Carrying Cash

Today’s topic is about carrying cash with you.  I used to carry large sums of money with me, back when I was in High School.  I regularly carried $200-300 in my wallet.  Why?  Because it was a 30-minute drive to the nearest ATM and I didn’t own a car.  So if we only went in town once a month, that $300 was my spending money for an entire month, maybe longer.

Once I got out into the world and found out that real civilizations have card readers that allow you to pay with credit and debit cards, I stopped carrying that much cash.  I went down to about $100 and paid for a lot of stuff with my Debit Card.

Then once I got a credit card with rewards points, I almost totally stopped carrying cash.  I usually carry three or four dollars in one for use in vending machines while I’m on the job, or I’ll stop by the local Walmart that has a change machine and break some fives into quarters.

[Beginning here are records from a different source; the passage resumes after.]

-- ==== Sys2Proof/Syntax.lean ====
section
/-! DEFINITION. The instructions and events of the Isakel 7: one constructor of `Instr` per row of
spec/opcode_table.json. The 191 encoded rows carry their operand fields (stall count and lone bit
belong to the bundle, R58, and stand in `Bundle` of Decode.lean); the 90 rows without an encoding are
events, whose arguments name the unit they happen at. -/

namespace Sys2Proof

/-- An immediate: the field of word 0, or the 32-bit literal of a lone bundle that replaces it (R66). -/
inductive Imm (n : Nat) where
  | short (v : BitVec n)
  | lone (v : Half)
  deriving DecidableEq, Repr

/-- The signed value of an immediate (R66, R67). -/
def Imm.signed {n : Nat} : Imm n → Int
  | .short v => v.toInt
  | .lone v => v.toInt

/-- The unsigned value of an immediate (R66: a count is unsigned). -/
def Imm.unsigned {n : Nat} : Imm n → Nat
  | .short v => v.toNat
  | .lone v => v.toNat

/-- A slot B guard (R69, R70). -/
structure Guard where
  c : CReg
  neg : Bool
  deriving DecidableEq, Repr

/-- The row field and W (R71): W = 1 names rows 0 to 15. -/
structure Rows where
  row : BitVec 4
  w : Bool
  deriving DecidableEq, Repr

/-- LD's M codes 0 to 6 (R115). -/
inductive LdMode where
  | b | bu | h | hu | w | wu | d
  deriving DecidableEq, Repr

/-- Access sizes (R115, R116). -/
inductive Size where
  | b | h | w | d
  deriving DecidableEq, Repr

/-- Scope codes 0 to 8 (R114). -/
inductive Scope where
  | ctx | core | cell | bay | court | pav | die | pkg | sys
  deriving DecidableEq, Repr

/-- AMO and RED kinds (R121). -/
inductive Kind where
  | relaxed | acq | rel | acqrel
  deriving DecidableEq, Repr

/-- FENCE kinds (R129). -/
inductive FenceKind where
  | acq | rel | acqrel | full
  deriving DecidableEq, Repr

/-- Barrier and combining-tree domains (R134). -/
inductive Domain where
  | core | cell | bay | court | pav | die | pkg | sys
  deriving DecidableEq, Repr

/-- RED operations 0 to 10 (R121). -/
inductive RedOp where
  | add | and | or | xor | maxs | mins | maxu | minu | fadd | fmax | fmin
  deriving DecidableEq, Repr

/-- CHAIN's engine codes (R268). -/
inductive EngineSel where
  | copy | mat | vec
  deriving DecidableEq, Repr

/-- A port value: a register (K = 0) or an immediate (K = 1) (R219). -/
inductive PortVal where
  | reg (a : SReg)
  | imm (v : Imm 6)
  deriving DecidableEq, Repr

/-- NRED operations other than MERGEK (R141). -/
inductive NredOp where
  | sum64 | max | min | maxkey | and | or | bcast
  deriving DecidableEq, Repr

/-- CMP relations (R90). -/
inductive CmpRel where
  | eq | ne | lt | ge | ltu | geu
  deriving DecidableEq, Repr

/-- FCMP relations (R98). -/
inductive FcmpRel where
  | eq | lt | le | un
  deriving DecidableEq, Repr

/-- EXT selectors (R87). -/
inductive ExtKind where
  | sb | sh | sw | zb | zh | zw
  deriving DecidableEq, Repr

/-- FCVT operations (R99). -/
inductive FcvtOp where
  | i64 | u64 | i32 | u32 | fromI64 | fromU64 | f16 | fromF16 | bf16 | fromBf16
  deriving DecidableEq, Repr

/-- FCVT rounding: mode.FRM or a static mode (R99, R37). -/
inductive FRound where
  | dyn | rne | rtz | rdn | rup
  deriving DecidableEq, Repr

/-- Row types 0 to 9 (R71). -/
inductive LaneType where
  | f32 | bf16 | f16 | i32 | i16 | i8 | u8 | u32 | f32b | bf16b
  deriving DecidableEq, Repr

/-- VLOGIC operations (R173). -/
inductive LogicOp where
  | and | or | xor | andn | not
  deriving DecidableEq, Repr

/-- VRED operations (R179). -/
inductive VredOp where
  | sum | max | min | argmax
  deriving DecidableEq, Repr

/-- VSCAN operations (R184). -/
inductive ScanOp where
  | sum | xsum | max
  deriving DecidableEq, Repr

/-- TCOLRED operations (R191). -/
inductive ColOp where
  | sum | max | min
  deriving DecidableEq, Repr

/-- TOPK's group sizes (R190). -/
inductive GroupSize where
  | g1 | g2 | g4
  deriving DecidableEq, Repr

/-- TOPK's element types (R190). -/
inductive TopkType where
  | f32 | i32 | u32
  deriving DecidableEq, Repr

/-- The unit whose timed action is due (R374): a context at WAITT or START, an engine queue at a chain WAITT. -/
inductive Timed where
  | ctx (k : Nat)
  | queue (q : Nat)
  deriving DecidableEq, Repr

/-- A register without behaviour of its own that the host, driver or firmware writes (R334, R348, R397, R342, R414). -/
inductive RegAddr where
  | tcb (die : Nat) (offset : BitVec 8)
  | qcb (pkg q : Nat) (word : BitVec 2)
  | window (index : BitVec 4) (word : BitVec 1)
  | pmargin (die : Nat)
  | pcap (pkg : Nat)
  | stvec (core : Nat)
  | domain
  /-- The firmware's clearing of a die's frozen latent record (R412). -/
  | latent (die : Nat)
  deriving DecidableEq, Repr

/-- An access of a package's host (R401): through BAR2, at an offset of the aperture, with its bytes for a write; through BAR0,
the choice of the aperture's die field and asid, or the read of a register. -/
inductive HostAcc where
  | read (pkg off : Nat) (size : Size)
  | write (pkg off : Nat) (size : Size) (v : Word)
  | choose (pkg : Nat) (die : BitVec 10) (asid : BitVec 16)
  | register (r : RegAddr)
  deriving DecidableEq, Repr

/-- What the boot self-test of a core finds (R409): the register-file banks that fail, and the rows that reported corrected
errors. -/
structure SelfTest where
  bad : BitVec 4
  corrected : List Nat
  deriving DecidableEq, Repr

/-- What the governor measures (R414): the draw that it projects, and the busiest units, as class and unit. -/
structure Draw where
  projected : Nat
  busiest : List (Nat × Nat)
  deriving DecidableEq, Repr

/-- An image header, with the reserved bytes' being zero, and the image (R404). -/
structure BootImage where
  magic : Word
  stage : Half
  version : Half
  length : Word
  digest : BitVec 512
  signature : BitVec 912
  /-- The image after the header, the first byte lowest. -/
  body : Nat
  reserved : Bool
  deriving DecidableEq, Repr

/-- A storage unit in which an error is found (R407, R408), by scrubbing or as a context reads it: 8 bytes of a bank, at a
bank-space offset, or a 64-byte HBM granule; a bank's descriptor; an entry of a bank's waiter registry, or of a die's; 4 bytes
of a tile row, by their number, 32 standing for the row's tag; a scalar, condition or control register; a tray entry, by its
place; a calibration word of a core's plate, at a REFIX. -/
inductive EccUnit where
  | bank (addr : Nat)
  | hbm (addr : Nat)
  | bankRead (ctx addr : Nat)
  | hbmRead (ctx addr : Nat)
  | desc (bank : Nat)
  | waiter (bank entry : Nat)
  | dieWaiter (die entry : Nat)
  | row (ctx key unit : Nat)
  | reg (ctx : Nat) (r : SReg)
  | cond (ctx : Nat) (r : CReg)
  | ctl (ctx number : Nat)
  | tray (ctx entry : Nat)
  | cal (core plate word : Nat)
  deriving DecidableEq, Repr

It’s amazing how much that kind of stuff can change.  I used to use nothing but cash, that way I couldn’t go into debt.  Then I used almost nothing but my Debit Card so that I could always keep track of my finances.

Now I use a credit card to save money!

I know that sounds strange, given the rampant credit card debt in this country, but hear me out and it makes sense.

I get rewards points, which I can cash in for gift cards, plane tickets, hotel stays, etc. for every dollar I spend with the card.  Some things are even double or triple rewards.  So I use the card for all of my normal purchases, but I don’t go racing out and buy a bunch of crap I don’t need.

At the end of the month, I pay the card off in full.  This means I don’t pay any interest, so the high rate on the card (24.99%, geez!) doesn’t affect me.  And, as a matter of fact, I actually make money.  How so, you ask?

Think about it…if I have a thousand dollars in the bank and I spend ten dollars a day, that means by the end of the day I’ve spent $300.  So if I get paid 1% in interest per month on my saving account (haha, I wish!) then the average amount of my checking account will be much less than if I put all my debt on the credit card and waited until after I got my savings account interest to pay it off.  Instead of getting 1% of $700 (actually $878, if you do the math), I get 1% of $1,000.  So instead of making $8.78 in interest, I make 10.

I don’t pay any interest, but I do get paid interest.  It might not be much…but making money is better than losing money.

Not to mention all the security protections that credit cards offer, that makes it an even better plan.  Unfortunately not many people can restrain themselves from running out and maxing out a brand new credit card as soon as it comes in the mail.  If you are one of said people, don’t try this plan.